On April 5, Charlie Winter, Senior Research Fellow at the International Center for Study of Radicalization, gave a lecture on the Islamic State’s doctrine for information warfare. Winter’s research mainly focuses on the propaganda of Islamic States, especially online communication and technology.
Winter began his lecture by giving his audience a bigger picture of the situation. According to Winter, although much of his lecture was going to be about social media, ISIS’ propaganda does not just happen online. In fact, their propaganda offline is potentially more important. Winter made clear that in his lecture, he would discuss the propaganda’s infrastructure, medium and message. His sources include ISIS’ official propaganda, unofficial propaganda, published documents, leaked legislation and interviews.
Winter first talked about the infrastructure of ISIS’ propaganda. According to him, there are three basic features of its operation: it is choreographed, centralized and unspontaneous.
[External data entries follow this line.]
-- ==== Sys2Proof/Proofs/StartUp.lean ====
section
/-! PROOF. The end of the load (O5): the held LINK START and the END STATE reports of the ends that went SERVING. -/

namespace Sys2Proof.Machine

/-! ## Reports to the links -/

/-- Nothing but the links changes. -/
def LinksOnly (s t : State) : Prop := t = { s with linkA := t.linkA, linkB := t.linkB }

theorem LinksOnly.refl (s : State) : LinksOnly s s := rfl

theorem LinksOnly.trans {s t u : State} (h : LinksOnly s t) (k : LinksOnly t u) : LinksOnly s u := by
  unfold LinksOnly at *
  rw [k, h]

theorem LinksOnly.modLink (s : State) (x : LinkId) (f : LinkRecord → LinkRecord) : LinksOnly s (s.modLink x f) := by cases x <;> rfl

theorem LinksOnly.line {s t : State} (h : LinksOnly s t) : t.line = s.line := by rw [h]
theorem LinksOnly.store {s t : State} (h : LinksOnly s t) : t.store = s.store := by rw [h]

/-- A link with room takes the reports in their order. -/
theorem foldl_enqueue {α : Type} (r : α → Report) :
    ∀ (l : List α) (k : LinkRecord), k.up = true → k.gap = false → k.queue.length + l.length ≤ 64 →
      l.foldl (fun k a => enqueue (r a) k) k = { k with queue := k.queue ++ l.map fun a => .report false (r a) }
  | [], k, _, _, _ => by simp
  | a :: l, k, hup, hgap, hroom => by
    rw [List.length_cons] at hroom
    have first := enqueue_of_room (r a) hup (by omega)
    rw [List.foldl_cons, first, foldl_enqueue r l _ (by exact hup) rfl (by simp; omega)]
    simp [hgap]

/-! ## The held LINK START (R151) -/

theorem releaseStart_linksOnly (x : LinkId) (s : State) : LinksOnly s (releaseStart x s) := by
  unfold releaseStart
  split
  · exact (LinksOnly.modLink s x _).trans (.modLink _ x _)
  · exact .refl s

theorem releaseStart_link_ne {x y : LinkId} (h : y ≠ x) (s : State) : (releaseStart y s).link x = s.link x := by
  unfold releaseStart
  split
  · rw [report_link, if_neg h, link_modLink, if_neg h]
  · rfl

theorem releaseStart_link {x : LinkId} {s : State} {r : LinkStart} (h : (s.link x).heldStart = some r) :
    (releaseStart x s).link x = enqueue (.linkStart (fillDamaged s r)) { s.link x with heldStart := none } := by
  have eq : releaseStart x s = report x (.linkStart (fillDamaged s r)) (s.modLink x fun l => { l with heldStart := none }) := by
    simp only [releaseStart, h]
  rw [eq, report_link, if_pos rfl, link_modLink, if_pos rfl]

/-- The state once the held LINK STARTs are placed. -/
def startsReleased (s : State) : State := releaseStart .b (releaseStart .a s)

theorem startsReleased_linksOnly (s : State) : LinksOnly s (startsReleased s) :=
  (releaseStart_linksOnly .a s).trans (releaseStart_linksOnly .b _)

theorem fillDamaged_congr {s t : State} (h : t.store.damaged = s.store.damaged) (r : LinkStart) : fillDamaged t r = fillDamaged s r := by
  simp only [fillDamaged, h]

theorem startsReleased_link {x : LinkId} {s : State} {r : LinkStart} (h : (s.link x).heldStart = some r) :
    (startsReleased s).link x = enqueue (.linkStart (fillDamaged s r)) { s.link x with heldStart := none } := by
  cases x with
  | a => rw [startsReleased, releaseStart_link_ne (by nofun), releaseStart_link h]
  | b =>
    have other : (releaseStart .a s).link .b = s.link .b := releaseStart_link_ne (by nofun) s
    have held : ((releaseStart .a s).link .b).heldStart = some r := by rw [other, h]
    rw [startsReleased, releaseStart_link held, other, fillDamaged_congr (congrArg StoreBlock.damaged (releaseStart_linksOnly .a s).store)]

/-! ## The END STATE reports (R30) -/

/-- An end's report is read from its record and the posts. -/
theorem endStateOf_congr {s t : State} (e : EndId) (hp : t.line.posts = s.line.posts)
    (he : { t.endRec e with scanPosition := 0 } = { s.endRec e with scanPosition := 0 }) : endStateOf t e = endStateOf s e := by
  have post : t.post = s.post := funext fun i => by simp only [State.post, hp]
  have served : servedBy t e = servedBy s e := by simp only [servedBy, post]
  simp only [EndRecord.mk.injEq] at he
  simp only [endStateOf, served, he]

theorem reportEndState_linksOnly (e : EndId) (s : State) : LinksOnly s (reportEndState e s) :=
  (LinksOnly.modLink s .a _).trans (.modLink _ .b _)

theorem reportEndState_link (e : EndId) (s : State) (x : LinkId) :
    (reportEndState e s).link x = enqueue (.endState (endStateOf s e)) (s.link x) := by
  cases x <;> simp [reportEndState, reportBoth, report_link]

theorem reportStarted_linksOnly (e : EndId) (s : State) : LinksOnly s (reportStarted e s) := by
  unfold reportStarted
  split
  · exact reportEndState_linksOnly e s
  · exact .refl s

theorem reportsStarted_linksOnly (l : List EndId) (s : State) : LinksOnly s (forEach l reportStarted s) :=
  forEach_invariant (I := LinksOnly s) (fun e _ ht => ht.trans (reportStarted_linksOnly e _)) l s (.refl s)

/-- Each link is told of the ends that went SERVING, in ascending order: s is the state before the first report. -/
theorem reportsStarted_link (s : State) (x : LinkId) : ∀ (l : List EndId) (t : State), LinksOnly s t →
    (forEach l reportStarted t).link x =
      (l.filter fun e => (s.segment e.seg).fitted).foldl (fun k e => enqueue (.endState (endStateOf s e)) k) (t.link x)
  | [], _, _ => rfl
  | e :: l, t, ht => by
    have segment : t.segment e.seg = s.segment e.seg := by simp only [State.segment, ht.store]
    have state : endStateOf t e = endStateOf s e := endStateOf_congr e (by rw [ht.line]) (by simp only [State.endRec, ht.line])
    rw [forEach_cons, reportsStarted_link s x l _ (ht.trans (reportStarted_linksOnly e t))]
    by_cases hf : (s.segment e.seg).fitted = true
    · have told : reportStarted e t = reportEndState e t := if_pos (by rwa [segment])
      rw [List.filter_cons_of_pos (by exact hf), List.foldl_cons, told, reportEndState_link, state]
    · have silent : reportStarted e t = t := if_neg (by rwa [segment])
      rw [List.filter_cons_of_neg (by exact hf), silent]

/-- The LINK START and the reports that follow it, on an UP link that has room for them. -/
theorem started_link {s : State} {x : LinkId} {r : LinkStart} (hup : (s.link x).up = true) (hroom : (s.link x).queue.length ≤ 47)
    (hheld : (s.link x).heldStart = some r) :
    (forEach allEnds reportStarted (startsReleased s)).link x =
      { s.link x with
        heldStart := none, gap := false
        queue := (s.link x).queue ++ .report (s.link x).gap (.linkStart (fillDamaged s r)) ::
          ((allEnds.filter fun e => (s.segment e.seg).fitted).map fun e => .report false (.endState (endStateOf s e))) } := by
  have few : (allEnds.filter fun e => (s.segment e.seg).fitted).length ≤ 16 := List.length_filter_le _ allEnds
  rw [reportsStarted_link s x allEnds _ (startsReleased_linksOnly s), startsReleased_link hheld,
    enqueue_of_room _ (by exact hup) (by show (s.link x).queue.length < 64; omega),
    foldl_enqueue _ _ _ (by exact hup) rfl (by simp only [List.length_append, List.length_singleton]; omega)]
  simp

/-! ## The end of the load -/

/-- What idle ports begin touches no post and no hop map, and of an end's record the scan position alone. -/
structure Agree.Line (s t : State) : Prop where
  posts : t.line.posts = s.line.posts
  hopMaps : t.line.hopMaps = s.line.hopMaps
  ends : ∀ e, { t.endRec e with scanPosition := 0 } = { s.endRec e with scanPosition := 0 }

theorem Agree.line {s t : State} (h : Agree t s) : Agree.Line s t := by
  have line : t.line.settled = s.line.settled := congrArg State.line h
  refine ⟨(congrArg LineBlock.posts line :), (congrArg LineBlock.hopMaps line :), fun e => ?_⟩
  have same := congrArg (fun l : LineBlock => nth l.ends (endIdx e)) line
  simpa only [LineBlock.settled, nth_map, State.endRec] using same

/-- What the end of the load leaves outside the line block, the store and the links. -/
structure OutsideKept (s t : State) : Prop where
  now : t.now = s.now
  arbiter : t.arbiter = s.arbiter
  calls : t.calls = s.calls
  groups : t.groups = s.groups
  pending : t.pending = s.pending
  powered : t.powered = s.powered

theorem OutsideKept.trans {s t u : State} (h : OutsideKept s t) (k : OutsideKept t u) : OutsideKept s u :=
  ⟨k.now.trans h.now, k.arbiter.trans h.arbiter, k.calls.trans h.calls, k.groups.trans h.groups, k.pending.trans h.pending,
    k.powered.trans h.powered⟩

theorem LineOnly.outsideKept {s t : State} (h : LineOnly s t) : OutsideKept s t := by
  rw [h]
  exact ⟨rfl, rfl, rfl, rfl, rfl, rfl⟩

theorem LinksOnly.outsideKept {s t : State} (h : LinksOnly s t) : OutsideKept s t := by
  rw [h]
  exact ⟨rfl, rfl, rfl, rfl, rfl, rfl⟩

theorem Agree.outsideKept {s t : State} (h : Agree t s) : OutsideKept s t :=
  ⟨(congrArg State.now h :), (congrArg State.arbiter h :), (congrArg State.calls h :), (congrArg State.groups h :),
    (congrArg State.pending h :), (congrArg State.powered h :)⟩

theorem storeReady_outsideKept (s : State) : OutsideKept s (storeReady s) := ⟨rfl, rfl, rfl, rfl, rfl, rfl⟩

theorem storeReady_line (s : State) : (storeReady s).line = s.line := rfl
theorem storeReady_link (s : State) (x : LinkId) : (storeReady s).link x = s.link x := by cases x <;> rfl
theorem storeReady_store (s : State) : (storeReady s).store = { s.store with state := .ready } := rfl

/-- Settles O5: the line block by what the load makes of it, the links by the reports that follow. -/
theorem startUpLoadEndStartsService : Obligations.startUpLoadEndStartsService := by
  intro s hpow hstart h
  refine ⟨startedUp s, (execStartUpLoadEnd_eq s).trans (by rw [if_pos ⟨hpow, hstart⟩]), ?_⟩
  have loaded := loadedSegments_loaded h
  have store := startedUp_store s
  have links := (startsReleased_linksOnly (storeReady (loadedSegments s))).trans (reportsStarted_linksOnly allEnds _)
  have told := fun x r => started_link (s := storeReady (loadedSegments s)) (x := x) (r := r)
  have agree : Agree (startedUp s) (forEach allEnds reportStarted (startsReleased (storeReady (loadedSegments s)))) := agree_finish _
  have ready := storeReady_outsideKept (loadedSegments s)
  have readyStore := storeReady_store (loadedSegments s)
  have readyLine := storeReady_line (loadedSegments s)
  have readyLink := storeReady_link (loadedSegments s)
  generalize startedUp s = t at *
  generalize forEach allEnds reportStarted (startsReleased (storeReady (loadedSegments s))) = v at *
  generalize storeReady (loadedSegments s) = w at *
  generalize loadedSegments s = l at *
  obtain ⟨now, arbiter, calls, groups, pending, powered⟩ :=
    ((loaded.outside.outsideKept.trans ready).trans links.outsideKept).trans agree.outsideKept
  obtain ⟨-, linkA, linkB⟩ := agree.outside
  obtain ⟨posts, hopMaps, ends⟩ := agree.line
  rw [links.line, readyLine] at posts hopMaps
  have link : ∀ x, w.link x = s.link x := fun x => (readyLink x).trans (by rw [loaded.outside]; cases x <;> rfl)
  have site : t.store.site = s.store.site := by rw [store]
  refine ⟨store, now, arbiter, calls, groups, pending, powered.trans hpow, fun g => ?_, fun e => ?_, fun i => ?_, fun x hup hroom r hheld => ?_⟩
  · rw [State.hopMap, hopMaps]
    exact loaded.hopMap g
  · have core : (t.endRec e).core = (v.endRec e).core := (congrArg EndRecord.core (ends e) :)
    rw [core, State.endRec, links.line, readyLine]
    exact loaded.core e
  · rw [State.post, posts, ← State.post, loaded.posts, ← startedRow_congr (loaded.outside.site ▸ site) hopMaps, startedRow_eq site]
  · rw [← link] at hup hroom hheld
    have same : t.link x = v.link x := by cases x; exacts [linkA, linkB]
    have segment : w.segment = s.segment := funext fun g => by rw [State.segment, readyStore, loaded.outside]; rfl
    have damaged : w.store.damaged = s.store.damaged := by rw [readyStore, loaded.outside]
    have state : endStateOf w = endStateOf t := funext fun e => by
      refine (endStateOf_congr e (by rw [posts, readyLine]) ?_).symm
      rw [ends e, State.endRec, links.line]
      rfl
    rw [same, told x r hup hroom hheld, link, segment, fillDamaged_congr damaged, state]

end Sys2Proof.Machine
end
ISIS has its central media office and auxiliary offices for the dissemination of information. The content of propaganda, carefully choreographed, includes indoctrination, military training and media access.
ISIS uses as many media outlets as possible. Besides the Internet, they utilize radio, TV, posters, videos, newspapers, magazines, sermons and murals. They also create public spectacles, which resemble trials, and they try to attract as many people to these spectacles as possible.
By organizing these spectacles, they want to scare people into acquiescence, and through their presentation of themselves on these trials, they aim to come across as a massive organization. What is the message of the propaganda, anyway? Winter provided three perspectives when answering this question.
First, in their propaganda, ISIS creates an alternative narrative. They paint a bright picture of the jihad, creating an almost utopian world. They make a comprehensive, alternative offer of existence. This kind of propaganda is not a response, but a statement. They create their own Islamic State Utopia.
Second, ISIS often creates their propaganda through the frame of counter-propaganda. They deem everything non-ISIS as propaganda, and theirs as a fierce response to the frenzied media campaign of the enemy.
Third, ISIS often uses “media projectiles” in their propaganda. One example of this media projectile involves a video where a man is beheaded. This video was released by ISIS, and it was soon shown in its entirety on ABC News and Fox News. This kind of transmission was exactly what ISIS wanted.
The spread of these gory scenes increased the fear as much as possible, creating catastrophes.
“Narrative is everything,” Winter said. “The clickbait is weaponized by ISIS. ISIS uses propaganda to dictate its story in its own words to a mass audience. It is not just about recruiting people, but also about scaring people. The purpose of their propaganda, initially mainly recruitment, has now mainly become the creation of fear.”